**TO DO**
All of the data must be returned word for word.

Saved entries
::::
theorem State.applyRecall_keeps {s u : State} (t : StepTag) (f : Nat) (lam : Lineage) (origin keepAttn : Bool) (body : RecallBody) (hsu : Keeps s u) : Keeps s (State.applyRecall u t f lam origin keepAttn body) := by
  unfold State.applyRecall
  try dsimp only
  repeat' with_reducible (first | assumption | apply State.sendAll_keeps | apply State.setStep_keeps | apply State.sweepAll_keeps | apply State.discardTree_keeps | simp only [Keeps.put_iff] | apply Keeps.ite | split)

theorem State.raiseOne_keeps {s u : State} (t : StepTag) (cause f array kind index : Nat) (noReplay : Bool) (hsu : Keeps s u) : Keeps s (State.raiseOne u t cause f array kind index noReplay) := by
  unfold State.raiseOne
  try dsimp only
  repeat' with_reducible (first | assumption | apply State.count_keeps | apply State.event_keeps | apply State.sendAll_keeps | apply State.setStep_keeps | apply State.applyRecall_keeps | simp only [Keeps.put_iff] | apply Keeps.ite | split)

theorem State.recallDependents_keeps {s u : State} (t : StepTag) (f : Nat) (noReplay : Bool) (hsu : Keeps s u) : Keeps s (State.recallDependents u t f noReplay) := by
  unfold State.recallDependents
  try dsimp only
  repeat' with_reducible (first | assumption | (apply Keeps.foldl; intro _ _ _) | apply State.raiseOne_keeps | simp only [Keeps.put_iff] | apply Keeps.ite)

theorem State.raiseRecall_keeps {s u : State} (t : StepTag) (cause f array kind index : Nat) (hsu : Keeps s u) : Keeps s (State.raiseRecall u t cause f array kind index) := by
  unfold State.raiseRecall
  try dsimp only
  repeat' with_reducible (first | assumption | apply State.raiseOne_keeps | apply State.recallDependents_keeps)

theorem State.takeRecall_keeps {s u : State} (t : StepTag) (lam : Lineage) (f : Nat) (body : RecallBody) (hsu : Keeps s u) : Keeps s (State.takeRecall u t lam f body) := by
  unfold State.takeRecall
  try dsimp only
  repeat' with_reducible (first | assumption | apply State.setStep_keeps | apply State.applyRecall_keeps | apply State.recallDependents_keeps | simp only [Keeps.put_iff] | apply Keeps.ite | split)

theorem State.arrive_keeps {s u : State} (t : StepTag) (hsu : Keeps s u) : Keeps s (State.arrive u t).1 := by
  unfold State.arrive
  try dsimp only
  repeat' with_reducible (first | assumption | apply State.setStep_keeps | apply State.withStep_keeps | apply State.takeRecall_keeps | simp only [Keeps.put_iff] | apply Keeps.ite | split)

theorem consume_keeps {s u : State} (m : Nat) (hsu : Keeps s u) : Keeps s (consume u m) := by
  unfold consume
  try dsimp only
  repeat' with_reducible (first | assumption | apply State.setBox_keeps | apply State.headSync_keeps | apply State.failCmd_keeps | apply State.refuseCmd_keeps | simp only [Keeps.put_iff] | apply Keeps.ite | split)

theorem identify_keeps {s u : State} (m : Nat) (hsu : Keeps s u) : Keeps s (identify u m) := by
  unfold identify
  try dsimp only
  repeat' with_reducible (first | assumption | apply State.setBox_keeps | apply State.failCmd_keeps | apply State.okCmd_keeps | simp only [Keeps.put_iff] | apply Keeps.ite | split)

theorem State.storeKnot_keeps {s u : State} (n : Nat) (k : Knot) (hsu : Keeps s u) : Keeps s (State.storeKnot u n k) := by
  unfold State.storeKnot
  try dsimp only
  repeat' with_reducible (first | assumption | simp only [Keeps.put_iff])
::::
**SOLUTION FOR THIS TASK**
theorem State.applyRecall_keeps {s u : State} (t : StepTag) (f : Nat) (lam : Lineage) (origin keepAttn : Bool) (body : RecallBody) (hsu : Keeps s u) : Keeps s (State.applyRecall u t f lam origin keepAttn body) := by
  unfold State.applyRecall
  try dsimp only
  repeat' with_reducible (first | assumption | apply State.sendAll_keeps | apply State.setStep_keeps | apply State.sweepAll_keeps | apply State.discardTree_keeps | simp only [Keeps.put_iff] | apply Keeps.ite | split)

theorem State.raiseOne_keeps {s u : State} (t : StepTag) (cause f array kind index : Nat) (noReplay : Bool) (hsu : Keeps s u) : Keeps s (State.raiseOne u t cause f array kind index noReplay) := by
  unfold State.raiseOne
  try dsimp only
  repeat' with_reducible (first | assumption | apply State.count_keeps | apply State.event_keeps | apply State.sendAll_keeps | apply State.setStep_keeps | apply State.applyRecall_keeps | simp only [Keeps.put_iff] | apply Keeps.ite | split)

theorem State.recallDependents_keeps {s u : State} (t : StepTag) (f : Nat) (noReplay : Bool) (hsu : Keeps s u) : Keeps s (State.recallDependents u t f noReplay) := by
  unfold State.recallDependents
  try dsimp only
  repeat' with_reducible (first | assumption | (apply Keeps.foldl; intro _ _ _) | apply State.raiseOne_keeps | simp only [Keeps.put_iff] | apply Keeps.ite)

theorem State.raiseRecall_keeps {s u : State} (t : StepTag) (cause f array kind index : Nat) (hsu : Keeps s u) : Keeps s (State.raiseRecall u t cause f array kind index) := by
  unfold State.raiseRecall
  try dsimp only
  repeat' with_reducible (first | assumption | apply State.raiseOne_keeps | apply State.recallDependents_keeps)

theorem State.takeRecall_keeps {s u : State} (t : StepTag) (lam : Lineage) (f : Nat) (body : RecallBody) (hsu : Keeps s u) : Keeps s (State.takeRecall u t lam f body) := by
  unfold State.takeRecall
  try dsimp only
  repeat' with_reducible (first | assumption | apply State.setStep_keeps | apply State.applyRecall_keeps | apply State.recallDependents_keeps | simp only [Keeps.put_iff] | apply Keeps.ite | split)

theorem State.arrive_keeps {s u : State} (t : StepTag) (hsu : Keeps s u) : Keeps s (State.arrive u t).1 := by
  unfold State.arrive
  try dsimp only
  repeat' with_reducible (first | assumption | apply State.setStep_keeps | apply State.withStep_keeps | apply State.takeRecall_keeps | simp only [Keeps.put_iff] | apply Keeps.ite | split)

theorem consume_keeps {s u : State} (m : Nat) (hsu : Keeps s u) : Keeps s (consume u m) := by
  unfold consume
  try dsimp only
  repeat' with_reducible (first | assumption | apply State.setBox_keeps | apply State.headSync_keeps | apply State.failCmd_keeps | apply State.refuseCmd_keeps | simp only [Keeps.put_iff] | apply Keeps.ite | split)

theorem identify_keeps {s u : State} (m : Nat) (hsu : Keeps s u) : Keeps s (identify u m) := by
  unfold identify
  try dsimp only
  repeat' with_reducible (first | assumption | apply State.setBox_keeps | apply State.failCmd_keeps | apply State.okCmd_keeps | simp only [Keeps.put_iff] | apply Keeps.ite | split)

theorem State.storeKnot_keeps {s u : State} (n : Nat) (k : Knot) (hsu : Keeps s u) : Keeps s (State.storeKnot u n k) := by
  unfold State.storeKnot
  try dsimp only
  repeat' with_reducible (first | assumption | simp only [Keeps.put_iff])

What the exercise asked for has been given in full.